The above defect detection methods still need to be improved in two aspects: first, most of the studies only consider the texture interference or noise interference on the image, which does not meet the needs of practical industrial application scenarios. Second, the use of image processing technology can easily cause the distortion of the processed surface image and weak adaptability. Therefore, in order to promote the realization of the ZDM strategy, it is very necessary to carry out research on sustainable defect detection suitable for actual industrial production. The main idea of this paper is to first identify and remove the interference factors in the surface, and then to detect the surface defects. Through the analysis, the Unet model is selected to identify the interference factors. This is because the Unet model has the advantages of a simple structure, running speed block, and high detection accuracy. At the same time, with the help of the “portrait repair” idea, this paper selects the RFR-net network model to remove the interference factors. This is because the RFR-net network model is one of the existing models with a better repair effect. Finally, the Mask RCNN model is selected for surface defects. This is because the model is simpler and more flexible and has high segmentation accuracy than traditional methods.

In this paper, the authors conduct an in-depth study based on the Unet model and the Mask RCNN model. First, the shortcomings of both models are analyzed in the case of practical industrial applications. On this basis, the paper proposes the corresponding solution to optimize and improve the structure of the two models. Finally, the two newly constructed model structures are tested using the dataset. The test results also show that the two newly constructed model structures have higher detection accuracy and better practical application value. Meanwhile, it also demonstrates the novelty and effectiveness of the newly proposed sustainability detection method.

3. Identification of the Interfering Factors in the Surface

The primary objective of surface defect sustainable detection is to use the method to eliminate interference factors without affecting the information features of the rest of the image. To accomplish this, the first step is to identify the location of interference factors in the image. In this section, Unet model is selected to identify interfering-factor locations. This is because it has the advantages of high accuracy, simple structure, and retaining detailed information while segmenting images.

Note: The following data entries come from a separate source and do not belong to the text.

-- ==== Sys2Proof/Decode.lean ====
section
/-! DEFINITION. The decoder as a cursor over bytes, with the opcode map, and after it the encoder
(spec/30_encoding.md rules R36 to R57; the cursor form is the design note of R55). -/

namespace Sys2Proof

/-- The total encoded length in bytes, the opcode byte included (R44). -/
def Opcode.ilen : Opcode → Nat
  | .load | .add | .sub | .mul | .div => 4
  | .jmp | .jmpf | .jmpb | .jmpe => 2
  | .eq | .neq | .gte | .lte | .lt | .gt => 4
  | .halt | .illegal => 1

/-- The encoded length of an instruction (R44). -/
def Instr.ilen (i : Instr) : Nat := i.op.ilen

/-- The default OPMAP, the numbering of R50. UNVERIFIED (the spec's own decision D1, assumption log 1); unsafe for
claims about concrete bytes. -/
def opTable : OpTable := definedOps

/-- OPMAP: the symbolic operation of an opcode byte; a byte the table does not reach, 16 to 255, is Illegal
(R48, R51). -/
def opMap (t : OpTable) (b : Byte) : Opcode := t.getD b.toNat .illegal

/-- Why a byte sequence spells no whole instruction. The opcode byte itself is never rejected (R92: "decoding never
fails"); only missing bytes are. -/
inductive DecodeError where
  /-- there is no opcode byte -/
  | noOpcode
  /-- the operation needs `need` bytes in all and the sequence ends before them -/
  | truncated (need : Nat)
deriving DecidableEq, Repr

/-- `read_byte()` of R37: one raw byte, and the cursor moved by 1. -/
def readByte : List Byte → Option (Byte × List Byte)
  | [] => none
  | b :: bs => some (b, bs)

/-- Two bytes joined big-endian, `(first << 8) | second` (R25, R37). -/
def joinWord (first second : Byte) : Half := (first.setWidth 16 <<< 8) ||| second.setWidth 16

/-- `read_word()` of R37: two bytes combined big-endian, and the cursor moved by 2. -/
def readWord : List Byte → Option (Half × List Byte)
  | b :: c :: bs => some (joinWord b c, bs)
  | _ => none

/-- Format J: one operand byte (R39). -/
def decodeJ (mk : Byte → Instr) (bs : List Byte) : Option (Instr × List Byte) :=
  match readByte bs with
  | none => none
  | some (b1, bs1) => some (mk b1, bs1)

/-- Format L: one operand byte, then the immediate word (R40). -/
def decodeL (mk : Byte → Half → Instr) (bs : List Byte) : Option (Instr × List Byte) :=
  match readByte bs with
  | none => none
  | some (b1, bs1) =>
    match readWord bs1 with
    | none => none
    | some (w, bs2) => some (mk b1 w, bs2)

/-- Formats R and C: three operand bytes (R41, R42). -/
def decodeRC (mk : Byte → Byte → Byte → Instr) (bs : List Byte) : Option (Instr × List Byte) :=
  match readByte bs with
  | none => none
  | some (b1, bs1) =>
    match readByte bs1 with
    | none => none
    | some (b2, bs2) =>
      match readByte bs2 with
      | none => none
      | some (b3, bs3) => some (mk b1 b2 b3, bs3)

/-- The operand reads of each operation, after its opcode byte `b0` (R43). -/
def decodeOperands (b0 : Byte) : Opcode → List Byte → Option (Instr × List Byte)
  | .load, bs => decodeL .load bs
  | .add, bs => decodeRC .add bs
  | .sub, bs => decodeRC .sub bs
  | .mul, bs => decodeRC .mul bs
  | .div, bs => decodeRC .div bs
  | .jmp, bs => decodeJ .jmp bs
  | .jmpf, bs => decodeJ .jmpf bs
  | .jmpb, bs => decodeJ .jmpb bs
  | .eq, bs => decodeRC .eq bs
  | .neq, bs => decodeRC .neq bs
  | .gte, bs => decodeRC .gte bs
  | .lte, bs => decodeRC .lte bs
  | .lt, bs => decodeRC .lt bs
  | .gt, bs => decodeRC .gt bs
  | .jmpe, bs => decodeJ .jmpe bs
  | .halt, bs => some (.halt, bs)
  | .illegal, bs => some (.illegal b0, bs)

/-- Decoding under an opcode table: the instruction at the head of the bytes and the bytes after it, or what is
missing (R36, R37, R54). -/
def decodeAt (t : OpTable) : List Byte → Except DecodeError (Instr × List Byte)
  | [] => .error .noOpcode
  | b0 :: bs =>
    match decodeOperands b0 (opMap t b0) bs with
    | some r => .ok r
    | none => .error (.truncated (opMap t b0).ilen)

/-- Decoding under the default OPMAP. -/
def decode (bs : List Byte) : Except DecodeError (Instr × List Byte) := decodeAt opTable bs

/-- The byte of a defined operation, `OP(m)` of R59: its place in the table. -/
def opByte (t : OpTable) (op : Opcode) : Byte := BitVec.ofNat 8 (t.idxOf op)

/-- The high byte of the immediate, `imm >> 8` (R40, R59). -/
def immHigh (imm : Half) : Byte := (imm >>> 8).setWidth 8

/-- The low byte of the immediate, `imm & 0xFF` (R40, R59). -/
def immLow (imm : Half) : Byte := imm.setWidth 8

/-- The bytes of an instruction under an opcode table, in buffer order (R38 to R42). -/
def encodeAt (t : OpTable) : Instr → List Byte
  | .load rd imm => [opByte t .load, rd, immHigh imm, immLow imm]
  | .add rs1 rs2 rd => [opByte t .add, rs1, rs2, rd]
  | .sub rs1 rs2 rd => [opByte t .sub, rs1, rs2, rd]
  | .mul rs1 rs2 rd => [opByte t .mul, rs1, rs2, rd]
  | .div rs1 rs2 rd => [opByte t .div, rs1, rs2, rd]
  | .jmp rt => [opByte t .jmp, rt]
  | .jmpf rt => [opByte t .jmpf, rt]
  | .jmpb rt => [opByte t .jmpb, rt]
  | .eq r1 r2 pad => [opByte t .eq, r1, r2, pad]
  | .neq r1 r2 pad => [opByte t .neq, r1, r2, pad]
  | .gte r1 r2 pad => [opByte t .gte, r1, r2, pad]
  | .lte r1 r2 pad => [opByte t .lte, r1, r2, pad]
  | .lt r1 r2 pad => [opByte t .lt, r1, r2, pad]
  | .gt r1 r2 pad => [opByte t .gt, r1, r2, pad]
  | .jmpe rt => [opByte t .jmpe, rt]
  | .halt => [opByte t .halt]
  | .illegal code => [code]

/-- Encoding under the default OPMAP. -/
def encode (i : Instr) : List Byte := encodeAt opTable i

/-- Byte number `k` of a number whose bit 0 is the least significant bit of the first byte. -/
def byteOf (w k : Nat) : Byte := BitVec.ofNat 8 (w / 256 ^ k)

/-- The four bytes (the longest instruction) that a table word of `nbits` bits lays out, the first at the lowest
offset; every bit from `nbits` on is 0. -/
def tableBytes (nbits w : Nat) : List Byte :=
  let v := w % 2 ^ nbits
  [byteOf v 0, byteOf v 1, byteOf v 2, byteOf v 3]

/-- The instruction the decoder reads from a word numbered as spec/opcode_table.json numbers its bits. -/
def decodeTableWord (nbits w : Nat) : Option Instr :=
  match decode (tableBytes nbits w) with
  | .ok (i, _) => some i
  | .error _ => none

end Sys2Proof
end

The encoder component of the Unet model [26] utilizes a traditional convolution layer that may lead to issues such as more convolution operations, large computation, and a single activation function. Large parameter numbers also easily lead to overfitting of models when dealing with tasks with small sample sizes. In order to improve the detection accuracy of the Unet model, it is improved in this section. In this section, the traditional convolutional neural network of the backbone feature extraction network of the Unet model is replaced by a deep separable convolution to reduce the number of parameters of the network. At the same time, the Feature Pyramid Network (FPN) [27] is introduced to optimize the jump connection part of the model to improve its segmentation accuracy. To avoid the problem of gradient disappearance or bursting with the model depth, the residual structure [9] is introduced.

3.1. Unet Model

The Unet model comprises of two symmetrically composed components, namely the encoder and the decoder, which support each other’s function, as depicted in Figure 3. The encoder is used to extract the feature information of the target image, which consists of convolution and maximal pooling. The decoder’s role is to integrate the effective feature layer extracted by the encoder. This is achieved by up-sampling and stacking the feature layers using the feature fusion technique. In addition, Unet also uses the jump connection structure to transmit the feature map extracted by the encoder into the decoder of the corresponding scale, thus strengthening the feature extraction ability of the model and achieving high segmentation accuracy. Finally, based on the feature recognition results, category labels are assigned to each pixel in the image.

3.2. FPN-DepResUnet Model

3.2.1. Depth-Separable Convolution

In traditional convolution, all channels of the image are convolved by the same convolution kernel. Therefore, when processing inputs with a high number of channels, traditional convolution fails to extract detailed features from each channel layer. In depth-separable convolution, each channel of the image is convolved by different convolution kernels. Depth-separable convolution can effectively reduce the number of parameters in the operation process and play a key role in streamlining the model. The network structure of traditional convolution and depth-separable convolution is shown in Figure 4. Depth-separable convolution is composed of a deeply separable block and ordinary convolution blocks (1 × 1). The convolution kernel size for deep separable convolutions is 3 × 3. Ordinary convolution can adjust the number of channels. Batch Normalization (BN) makes the distribution of eigenvalues per each network as stable as possible through the normalization operation. ReLU is the most widely used activation function, and its function is to increase the nonlinear relationship among the various feature layers. The combination of BN + ReLU can suppress the gradient explosion occurring during the network model training and speed up the training speed.

3.2.2. Residual Structure

As the convolution depth increases, the model training produces more and more errors, thus reducing the performance. Therefore, this section adds the residual structure to compensate for the decline of the model performance. Residual structure can not only solve the problem of performance degradation, but also reduce the probability of gradient problem and improve the ability of the model to segment interference factors in the image. Figure 5 illustrates the residual structure, which consists of fast connections and identity maps. In practical industrial applications, a single layer of residual blocks may not suffice. Therefore, to improve the performance of the model in segmenting interference factors, the residual structure is optimized: the two 3 × 3 convolution layers are replaced with the structures of 3 × 1, 1 × 3, 3 × 1, and 1 × 3.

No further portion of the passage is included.